Помидор был блатным и жил по понятиям, правда, он на добрый десяток лет моложе, но как-то они просидели полгода в сорок второй камере Тиходонского СИЗО,[20] среди голимого бакланья, и волей-неволей как бы скентовались. Раньше Помидор входил в бригаду Карпета, и у Лешего словно молния в мозгу проскочила.
— Здорово, брателла! Шоферишь, по ходу? — усмехнулся Леший. — Лучше в таксисты запишись, там чаевые дают!
— Шефа привез. Сейчас он телку снимет, отвезу на хату. Жрать-то надо. А ты, я вижу, охраняешь? Ты б еще на вышку в зоне стал!
— Ладно, проехали, — примирительным тоном сказал Леший. — Кого привез? Карпета?
— Да нет, какого Карпета… Я уже с ним не работаю. Да и многие ребята от него ушли. Симкова вожу. Вроде телохранителя. Я всю братву знаю, ему это в кайф.
Леший наморщил лоб.
— Симков… Тот самый барыга?
— Сам ты барыга. У него три рынка и торговый центр. Зашибает небось побольше Карпета!
— Слушай, а куда Омар пропал? — спросил Леший. — Он мне десять штук должен. Нигде найти не могу…
Улыбка исчезла.
— А я тебе что, справочная? Отвали, Клоп!
Помидор отодвинулся в глубину салона и явно собирался закончить разговор. Но не тут-то было!
— Ты чего? Заодно с ним, что ли? — попер вперед Леший. — Говорю же: он мне бабло должен! Если за него подписываешься, то ты и отдавай!
Тонированное стекло медленно ползло вверх.
— В «Загон» сходи. Там у него родственник живет — Ворона. С ним и разбирайся…
Стекло закрылось.
Тем временем «терка» посередине площадки обострялась: там уже толкали друг друга и громко ругались матом. Вот-вот вспыхнет драка. Самое время охраннику броситься вперед, размахивая своей дубинкой… Но у сторожа задача другая.
— Ну вас на хрен, пусть Филимон разбирается! — пробормотал себе под нос сторож Клищук и направился к своему месту — в будку у шлагбаума.

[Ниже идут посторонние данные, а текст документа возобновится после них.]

/-- R229: the conditions of a Cable: the Follow is in step, both paths are heard on both Sides, and no other handover is pending. -/
def State.cableFit (s : State) : Bool :=
  let ok := fun (x : Side) => x.linkHeard && x.seamHeard && !x.twin.plans.any (fun p => p.2 = .cable)
  ok s.side0 && ok s.side1 &&
    ((decide (s.side0.mode = .follow) && s.side0.inStep && decide (s.side1.mode = .lead)) ||
      (decide (s.side1.mode = .follow) && s.side1.inStep && decide (s.side0.mode = .lead)))

/-- R229: how the boundary of row `n` judges a Cable: one judgement holds for both Sides, so that neither changes state alone. -/
def State.cableJudged (s : State) (sd : SideId) (n : Nat) : Bool :=
  match (s.side sd.other).twin.judged with
  | some j => if j.1 = n then j.2 else s.cableFit
  | none => s.cableFit

/-- R229: the check at the boundary of row C − 1. -/
def Side.cableCheck (sd : Side) (fit : Bool) (n : Nat) : Side :=
  if sd.get F.TW_HAND_KIND = 1 ∧ sd.get F.TW_HAND_STATE = 1 ∧ sd.handRow = n + 1 then
    let sd := sd.onTwin (fun t => { t with judged := some (n, fit) })
    if fit then sd else (sd.set F.TW_HAND_STATE 4).cableFail sd.handRow
  else sd

/-- The end of a handover at its row C: HANDOVER_DONE. `was` is the Side's mode in the rows before C, by which it sends the packets stamped
there (R230). -/
def Side.handoverDone (sd : Side) (was : Mode) : Side :=
  let kind := sd.get F.TW_HAND_KIND
  ((sd.set F.TW_HAND_STATE 3).raise 0x0012 0 (leBytes 1 kind ++ List.replicate 7 0 ++ leBytes 8 sd.handRow)).onTwin (fun t =>
    { t with cable := some (sd.handRow, was) })

/-- R229, R230, R236: the boundary of the cable row C, and of the rows at which a Blend cable starts. `was` is the mode in which the Side
came to the boundary: the two Sides exchange the roles that they held in row C − 1. A Lead that this boundary has deposed stays a Follow. A
Blend cable whose Side holds neither of its roles at row C is aborted (log entry 134). -/
def Side.handover (sd : Side) (me : SideId) (was : Mode) (n : Nat) : Side :=
  let kind := sd.get F.TW_HAND_KIND
  let state := sd.get F.TW_HAND_STATE
  if kind = 1 ∧ state = 1 ∧ sd.handRow = n then
    if was = .lead ∧ sd.mode = .lead then (((sd.enterMode me .follow).set F.TW_STAT_UNLINKED 0).ask .transfer).handoverDone was
    else if was = .follow ∧ sd.mode = .follow then ((sd.enterMode me .lead).set F.TW_STAT_UNLINKED 0).handoverDone was
    else if was = .lead ∨ was = .follow then sd.handoverDone was
    else sd
  else if kind = 2 ∧ state = 1 ∧ sd.handRow = n + sd.get F.TW_HAND_LEN then sd.set F.TW_HAND_STATE 2
  else if kind = 2 ∧ state = 2 ∧ sd.handRow = n then
    if was = .lead ∧ sd.mode = .lead then ((sd.becomeRework me).ask .transfer).handoverDone was
    else if was = .rework ∧ sd.mode = .rework then (sd.enterMode me .lead).handoverDone was
    else sd.set F.TW_HAND_STATE 5
  else sd

/-- Table TW-5: a Follow that loses or regains the link. -/
def Side.linkState (sd : Side) : Side :=
  if sd.mode ≠ .follow then sd
  else if sd.flag F.TW_STAT_UNLINKED then
    if 16 ≤ sd.twin.heardRun then (sd.set F.TW_STAT_UNLINKED 0).set F.TW_MATCH 0 else sd
  else if !sd.linkHeard && sd.seamHeard then
    (sd.set F.TW_STAT_UNLINKED 1).onTwin (fun t => { t with wasInStep := sd.inStep, heardRun := 0 })
  else sd

/-- R244: Rejoin is complete at the boundary after TW_MATCH reached 1,024. -/
def Side.rejoinDone (sd : Side) (me : SideId) (n : Nat) : Side :=
  if sd.checking && sd.inStep then
    (((((sd.set F.TW_MIR_STATE 6).enterMode me .follow).set F.TW_STAT_UNLINKED 0).set F.TW_CTRL_TAKE_EN 1)).raise 0x0011 0
      (leBytes 8 n)
  else sd

/-! ### Blend -/

/-- R235: one sample of the blend. -/
def blendSample (wF : Nat) (l f : BitVec 24) : BitVec 24 :=
  BitVec.ofInt 24 (roundHalfEven (((2 ^ 23 - wF : Nat) : Int) * l.toInt + wF * f.toInt) 23)

/-- The blend of two sets of channels. -/
def blendMap (wF : Nat) (l f : Sparse (BitVec 24)) : Sparse (BitVec 24) :=
  (l ++ f).foldl (fun m p =>
    Sparse.set (fun _ => 0#24) m p.1
      (blendSample wF (Sparse.get (fun _ => 0#24) l p.1) (Sparse.get (fun _ => 0#24) f p.1))) []

/-- The Emit row of a number. -/
def Pages.emitRow (p : Pages) (row : Nat) : Option EmitRow := p.emitted.find? (fun e => e.row = row)

/-- R234: the row of the stream that a Side sends for its Emit row `m`: in Rework with the Blend cable of row `c` pending or begun. -/
def Side.streamRow (sd : Side) (c m : Nat) : Option EmitRow :=
  if sd.mode = .rework ∧ sd.get F.TW_HAND_KIND = 2 ∧ (sd.get F.TW_HAND_STATE = 1 ∨ sd.get F.TW_HAND_STATE = 2) ∧ sd.handRow = c then
    sd.pages.emitRow m
  else none

/-- R234: whether the Lead's transmit units wait for a stream row (R28): they carry a blended row, which has not come. -/
def Side.awaitsRow (sd : Side) : Bool :=
  decide (sd.mode = .lead) && sd.blending && decide (sd.row < sd.handRow ∧ sd.twin.blended ≠ some ((sd.row + 2 ^ 64 - 1) % 2 ^ 64))

/-- R234, R235: the stream row of the Rework Side `y` reaches the Lead, which blends it with its own lane words of the same Emit row: with
those that it carried last where its own Emit did not finish (R49). The blended row takes the place of the Lead's. -/
def Side.blendRow (sd y : Side) : Side :=
  let m := (sd.row + 2 ^ 64 - 1) % 2 ^ 64
  if sd.awaitsRow then
    match y.streamRow sd.handRow m with
    | some f =>
      let l := ((sd.pages.emitRow m).orElse (fun _ => sd.pages.emitted.head?)).getD (EmitRow.zero m)
      let n := sd.get F.TW_HAND_LEN
      let i := sd.row + n - sd.handRow
      let wF := (i + 1) * 2 ^ 23 / n
      let out : EmitRow := { row := m, tdm := blendMap wF l.tdm f.tdm, flow := blendMap wF l.flow f.flow, skein := blendMap wF l.skein f.skein }
      { sd with
        pages := { sd.pages with emitted := out :: sd.pages.emitted.filter (fun e => e.row ≠ m) }
        twin := { sd.twin with blendWf := wF, blended := some m } }
    | none => sd
  else sd
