/-- QSPI_WRITE0 and QSPI_WRITE2 (R379): the data of a write transaction; `late` says that it began while an earlier write was being
carried out. -/
def execQspiWrite0 (a : BitVec 32) (data : List Byte) (late : Bool) (s : State) : Answer := s.spiTake false a.toNat data late
def execQspiWrite2 (a : BitVec 32) (data : List Byte) (late : Bool) (s : State) : Answer := s.spiTake true a.toNat data late

/-- QSPI_STATUS (R377): WBUSY as it stands, WERR and REQ. -/
def execQspiStatus (busy : Bool) (s : State) : Answer :=
  if !s.host.spiOn then .next s
  else s.answer (s.reads (leBytes 1 (busy.toNat + 2 * s.host.get F.HP_ACC_ERR_SPI_WERR + 4 * s.host.col.req.toNat)))

/-- A word written into the BAR2 map: an inbound ring (R381) or the Twin post window (R206); other writes are discarded. -/
def State.write2 (s : State) (a : Nat) (data : List Byte) : State :=
  if a < 0x40000 then s.onHost (fun h => h.slotWrite 0 (a / 4096) (a % 4096) data)
  else if 0x80000 ≤ a ∧ a < 0xC0000 then s.onHost (fun h => h.slotWrite 1 ((a - 0x80000) / 4096) (a % 4096) data)
  else if 0x100000 ≤ a ∧ a < 0x140000 then s.onHost (fun h => h.twinWrite ((a - 0x100000) / 4096) (a % 4096) data)
  else s

/-- R379: the words of a write transaction, in ascending address order. -/
def State.spiWords (s : State) (bar2 : Bool) (a : Nat) (env : BusEnv) : Nat → List Byte → State
  | 0, _ => s
  | n + 1, data =>
    let d := data.take 4
    let s := if bar2 then s.write2 a d else s.hostWrite0 a 15 (leVal d) env
    s.spiWords bar2 (a + 4) env n (data.drop 4)

/-- QSPI_TRANSACTION_END (R379): HSPI_CS_N rises, and a write that was taken is carried out word by word, or discarded whole. -/
def execQspiTransactionEnd (env : BusEnv) (s : State) : Answer :=
  match s.host.spi with
  | none => .next s
  | some w =>
    if !s.host.spiOn then .next s
    else
      let s := s.onHost (fun h => { h with spi := none })
      if w.late || decide (4096 < w.data.length) then s.answer (s.onHost (fun h => h.set F.HP_ACC_ERR_SPI_WERR 1))
      else if w.addr % 4 ≠ 0 then .next s
      else s.answer (s.spiWords w.bar2 w.addr env (w.data.length / 4) w.data)

/-- TDM_HALF_START (R325): a write of 1 to EN of half `h` (2 × port + half), `cycles` media-clock cycles after the boundary. -/
def execTdmHalfStart (sd : SideId) (w : Writer) (h : Fin 32) (cycles : Nat) (s : State) : Answer :=
  s.answer (s.writeAs sd w (F.AP_CTRL_EN h.val).off 1 { noEnv with cycles := cycles } (fun x => x.startHalf h (cycles * mediaUnits x.rate : Nat)))

/-- TDM_HALF_STOP (R325): a write of 0 to EN. -/
def execTdmHalfStop (sd : SideId) (w : Writer) (h : Fin 32) (s : State) : Answer :=
  s.answer (s.writeAs sd w (F.AP_CTRL_EN h.val).off 0 noEnv (fun x => x.stopHalf h))

/-- TDM_APPLY (R326): a write of 1 to APPLY, `t` units of the counter after the boundary. -/
def execTdmApply (sd : SideId) (w : Writer) (h : Fin 32) (t : Nat) (s : State) : Answer :=
  s.answer (s.writeAs sd w (F.AP_CTRL_EN h.val).off ((s.side sd).get (F.AP_CTRL_EN h.val) + 2) { noEnv with cycles := t / mediaUnits (s.side sd).rate }
    (fun x => (x.set (F.AP_CTRL_APPLY h) 1).applyHalf h t))

/-- CROSS_RUN (R148): a write of XA_CTRL.RUN. -/
def execCrossRun (sd : SideId) (w : Writer) (run : Bool) (s : State) : Answer :=
  s.answer (s.writeAs sd w F.XA_CTRL_RUN.off run.toNat noEnv (fun x => x.writeCrossRun run))

/-- PATCHBAY_RUN (R160): a write of PB_CTRL.RUN. -/
def execPatchbayRun (sd : SideId) (w : Writer) (run : Bool) (s : State) : Answer :=
  s.answer (s.writeAs sd w F.PB_CTRL_RUN.off run.toNat noEnv (fun x => x.set F.PB_CTRL_RUN run.toNat))

end Sys2Proof.Machine
end

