/-- R241, R243: the final pass at boundary F = `n`, and the final-style passes of the wait, on the Rework Side `sd`: the differing pages
cross at once, before either Side's units take the pulse of the row. `missed` says that a page missed its interval. -/
def State.finalPass (s : State) (sd : SideId) (n : Nat) (missed : Bool) : State :=
  let x := s.side sd
  let st := x.get F.TW_MIR_STATE
  if x.rejoining && x.twin.failDue.isNone && (decide (st = 3 ∧ x.twin.finalRow = some n) || decide (st = 4 ∧ x.twin.differ ≠ [])) then
    let s := if missed then s else s.mirrorPages sd x.twin.differ
    s.onSide sd (fun x =>
      let x := x.passMade
      if st = 4 then x.onTwin (fun t => { t with differ := [] })
      else if missed then x.set F.TW_MIR_STATE 2
      else ((x.set F.TW_MIR_STATE 4).set F.TW_MIR_WAIT x.rejoinWait).onTwin (fun t => { t with differ := [] }))
  else s

/-- R243: a row of the wait has passed at boundary `n`. -/
def Side.waitRow (sd : Side) (n : Nat) : Side :=
  if sd.mode = .rework ∧ sd.get F.TW_MIR_STATE = 4 ∧ sd.twin.finalRow ≠ some n then sd.set F.TW_MIR_WAIT (sd.get F.TW_MIR_WAIT - 1) else sd

/-- R244: the end of the wait starts the checking phase. -/
def Side.waitEnd (sd : Side) : Side :=
  if sd.mode = .rework ∧ sd.get F.TW_MIR_STATE = 4 ∧ sd.get F.TW_MIR_WAIT = 0 then
    ((sd.set F.TW_MIR_STATE 5).set F.TW_MATCH 0).onTwin (fun t => { t with differ := [], peers := [] })
  else sd

/-- R222, R241, R244: a Rejoin that has failed ends at the boundary. -/
def Side.rejoinEnd (sd : Side) : Side :=
  match sd.twin.failDue with
  | none => sd
  | some c =>
    let x := sd.onTwin (fun t => { t with failDue := none })
    if sd.rejoining then
      (((x.set F.TW_MIR_STATE 7).set F.TW_MIR_FAIL_CAUSE c).set F.TW_STAT_REJOIN_FAIL 1).raise 0x0010 0
        (leBytes 1 c ++ leBytes 1 (sd.get F.TW_MIR_PASS))
    else x

/-! ### The boundary -/

/-- The row of the last change of state (TW_ROLE_ROW). -/
def Side.noteRole (sd : Side) (n : Nat) : Side :=
  if sd.roleCode = sd.twin.role then sd
  else (sd.set64 F.TW_ROLE_ROW_LO F.TW_ROLE_ROW_HI n).onTwin (fun t => { t with role := sd.roleCode })

/-- The Side that rejoins, if either does. -/
def State.rejoinSide (s : State) : Option SideId :=
  if s.side0.rejoining then some .s0 else if s.side1.rejoining then some .s1 else none

/-- R240: Side `sd` captures its signatures at the boundary of row `n`, and once both Sides have those of one row they are compared. -/
def State.captureRow (s : State) (sd : SideId) (n : Nat) : State :=
  match s.rejoinSide with
  | none => s
  | some r =>
    let s := s.onSide sd (fun x => x.onTwin (fun t => { t with captured := x.captureSigs, capRow := some n }))
    if (s.side sd.other).twin.capRow = some n then s.onSide r (fun x => x.compareCaptures (s.side r.other).twin.captured n) else s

Хотя спать Леший лег в шесть утра, но к полудню уже проснулся. В обшарпанной квартире было жарко: зима еще не началась, а топили, как всегда — на полную катушку. Почему такая дурость? А хрен его знает! Потрогал огненную батарею, отдернул руку — ну, дураки, и все тут! Подошел к окну, выглянул: может, там мороз и сугробы по колено? Нет, наоборот, капает дождик, как осенью. Ну и хрен с ним, ему без разницы: зима, осень, лето…
Провел ладонью по физиономии, заскрипела отросшая щетина, но бриться сегодня и незачем: праздник, что ли? В холодильнике нашлись яйца, масло, кусок «Докторской», и он зашкварил глазунью с колбасой. Хорошо в своей хате! Жаль только, что хата не его, а Сени Клеща, тот мотает трехлетний срок, скоро вернется, и снова надо искать, где жить… Все-таки в мосте (или в мосту?) было лучше всего: сам себе хозяин, соседей нет, никому кланяться не надо, ни от кого не зависишь…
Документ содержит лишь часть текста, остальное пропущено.